Large data loads should not flow through our team manually. If a client has bulk data sitting in their own cloud environment (Azure, AWS, GCP), the most efficient path is a direct upload to our ingestion bucket — not downloading it to a local machine and re-uploading it.

Why manual handoffs don’t work

When someone on our team has to sit in the middle of a large data transfer:
  • Download time — Pulling tens of gigabytes to a local machine takes hours
  • Re-upload time — Pushing those files back up to our SFTP or cloud storage takes more hours
  • Extraction overhead — Compressed archives need to be unpacked before they can be processed, multiplying the data moved
  • Fragility — Long-running transfers from local machines fail due to network interruptions, sleep/shutdown, or bandwidth limits
  • Wasted effort — An engineer scripting a one-off transfer is not doing engineering work
A 15GB dataset that could be transferred cloud-to-cloud in minutes can take an entire day when routed through a local machine.
1

Get the source location

Ask the client where their data currently lives — Azure Blob, AWS S3, GCP Cloud Storage, or an on-prem server.
2

Provide direct upload credentials

Generate temporary, scoped credentials (e.g., pre-signed URLs or a time-limited IAM role) that give the client write access to the correct ingestion path: /{customer-slug}/{file-category}/.
3

Client uploads directly

The client (or their IT team) transfers files directly from their environment to our ingestion bucket.
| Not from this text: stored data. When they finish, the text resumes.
-- ==== Sys2Proof/Machine/Ops.lean ====
section
/-! DEFINITION. The named operations over the registers, the channels and the bridge that every meaning and every agent
step is made of. The block has no addressable memory (R39). A loop's error is the block's only "exception" (R126,
R127): `raiseLoop` takes it and `restartLoop` is the only return (R132). -/

namespace Sys2Proof.Machine

open Sys2Proof

/-- `CmdPop()`: remove the head of `cmd_q`; the stream position advances by 1 (R24, R42). -/
def cmdPop (s : State) : State := { s with cmd_q := s.cmd_q.tail, pos := s.pos + 1 }

/-- `SmpPush(b)`: append one byte to `smp_q` (R43). -/
def smpPush (b : Byte) (s : State) : State := { s with smp_q := s.smp_q ++ [b] }

/-- Load the timer (R22). -/
def armTimer (n : Nat) (s : State) : State := { s with eng := { s.eng with timer := n } }

/-- The decrement of a tick that starts with a nonzero timer (R64). -/
def timerDecr (s : State) : State := { s with eng := { s.eng with timer := s.eng.timer - 1 } }

/-- `Drive(v)` (R71): the three signals together, the arm, and the consumption. -/
def drive (v : BitVec 3) (s : State) : State :=
  cmdPop { s with eng := { s.eng with
    tdi := tdiVal v, tms := tmsVal v, tck := tckVal v, timer := driveArm s.cfg } }

/-- `ResetPair(rv)` (R80): both reset signals; the timer is not written. -/
def resetPair (rv : BitVec 2) (s : State) : State :=
  cmdPop { s with eng := { s.eng with srst_o := srstVal rv, trst_o := trstVal rv } }

/-- `SetBlink(x)` (R88); the timer is not written. -/
def setBlink (x : Bit) (s : State) : State := cmdPop { s with eng := { s.eng with blink := x } }

/-- A sleep (R91, R92): arm the timer, consume, touch no signal. -/
def sleep (n : Nat) (s : State) : State := cmdPop (armTimer n s)

/-- A loop's state becomes `Stopped(r)`; its held chunk, if any, is discarded (R116). -/
def Bridge.stop (l : Loop) (r : Reason) (b : Bridge) : Bridge :=
  match l with
  | .outbound => { b with out_st := .Stopped r }
  | .inbound => { b with in_st := .Stopped r }

/-- A loop is stopped. -/
def Bridge.stopped (l : Loop) (b : Bridge) : Bool :=
  match l with
  | .outbound => b.out_st.isStopped
  | .inbound => b.in_st.isStopped

/-- Both loops are stopped (R116, R120). -/
def Bridge.bothStopped (b : Bridge) : Bool := b.out_st.isStopped && b.in_st.isStopped

/-- `if first_err = none: first_err <- r` (R116, R121): the value `first_err` then has. -/
def Bridge.firstErr (b : Bridge) (r : Reason) : Reason := b.first_err.getD r

/-- `if sess = Active: sess <- Ending` (R116). -/
def Sess.afterError : Sess → Sess
  | .Active => .Ending
  | .Ending => .Ending
  | .Ended r => .Ended r

/-- `raise r` by loop `l` (R116), the one operation that takes a loop's error: the loop stops, the first reason is kept,
the session goes to `Ending`, and to `Ended(first_err)` when both loops are stopped. -/
def raiseLoop (l : Loop) (r : Reason) (s : State) : State :=
  let b := s.br.stop l r
  { s with br := { b with
      first_err := some (s.br.firstErr r)
      sess := if b.bothStopped then .Ended (s.br.firstErr r) else s.br.sess.afterError } }

/-- The restart of an absorbed iteration cancellation (R118): the loop resumes at the start of an iteration, a held chunk
is discarded whole, bytes already in `hbuf` are kept. A stopped loop is never restarted (R132). -/
def restartLoop (l : Loop) (s : State) : State :=
  match l with
  | .outbound =>
    match s.br.out_st with
    | .Recv => s
    | .Write _ => { s with br := { s.br with out_st := .Recv } }
    | .Flush => { s with br := { s.br with out_st := .Recv } }
    | .Stopped _ => s
  | .inbound =>
    match s.br.in_st with
    | .Read => s
    | .Send _ => { s with br := { s.br with in_st := .Read } }
    | .Stopped _ => s

/-- `its state <- Stopped(r)` for a loop that is not stopped; a stopped loop keeps its own reason (R121). -/
def Bridge.stopIfRunning (l : Loop) (r : Reason) (b : Bridge) : Bridge :=
  if b.stopped l then b else b.stop l r

end Sys2Proof.Machine
end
Cloud-to-cloud transfers avoid the local machine bottleneck entirely.
4

Validate and process

Once files land in the ingestion bucket, the standard processing pipeline takes over — validation, parsing, and entity creation happen automatically.

When direct upload isn’t possible

If the client can’t upload directly (e.g., compliance restrictions, no cloud environment, or limited IT support):
ApproachWhen to use
Cloud-to-cloud transferClient has data in Azure/AWS/GCP — transfer between cloud providers server-side
Dedicated EC2 instanceData needs transformation before upload — spin up an instance in our VPC to avoid local machine bandwidth limits
Chunked SFTP uploadClient can only use SFTP — break the dataset into smaller batches and upload over multiple sessions
The key principle: data should move between servers, not through laptops. Any time a human is downloading and re-uploading gigabytes, there’s a better way.

Planning ahead

When onboarding a new client, ask about data volume early:
  • How large is the initial historical load? If it’s over a few gigabytes, plan for a direct transfer.
  • What format is the data in? Compressed archives need extraction — factor that into the approach.
  • Where does the data live today? Cloud-to-cloud is always fastest.
  • What’s the ongoing volume? If regular uploads will be large, set up a repeatable pipeline rather than a one-off process.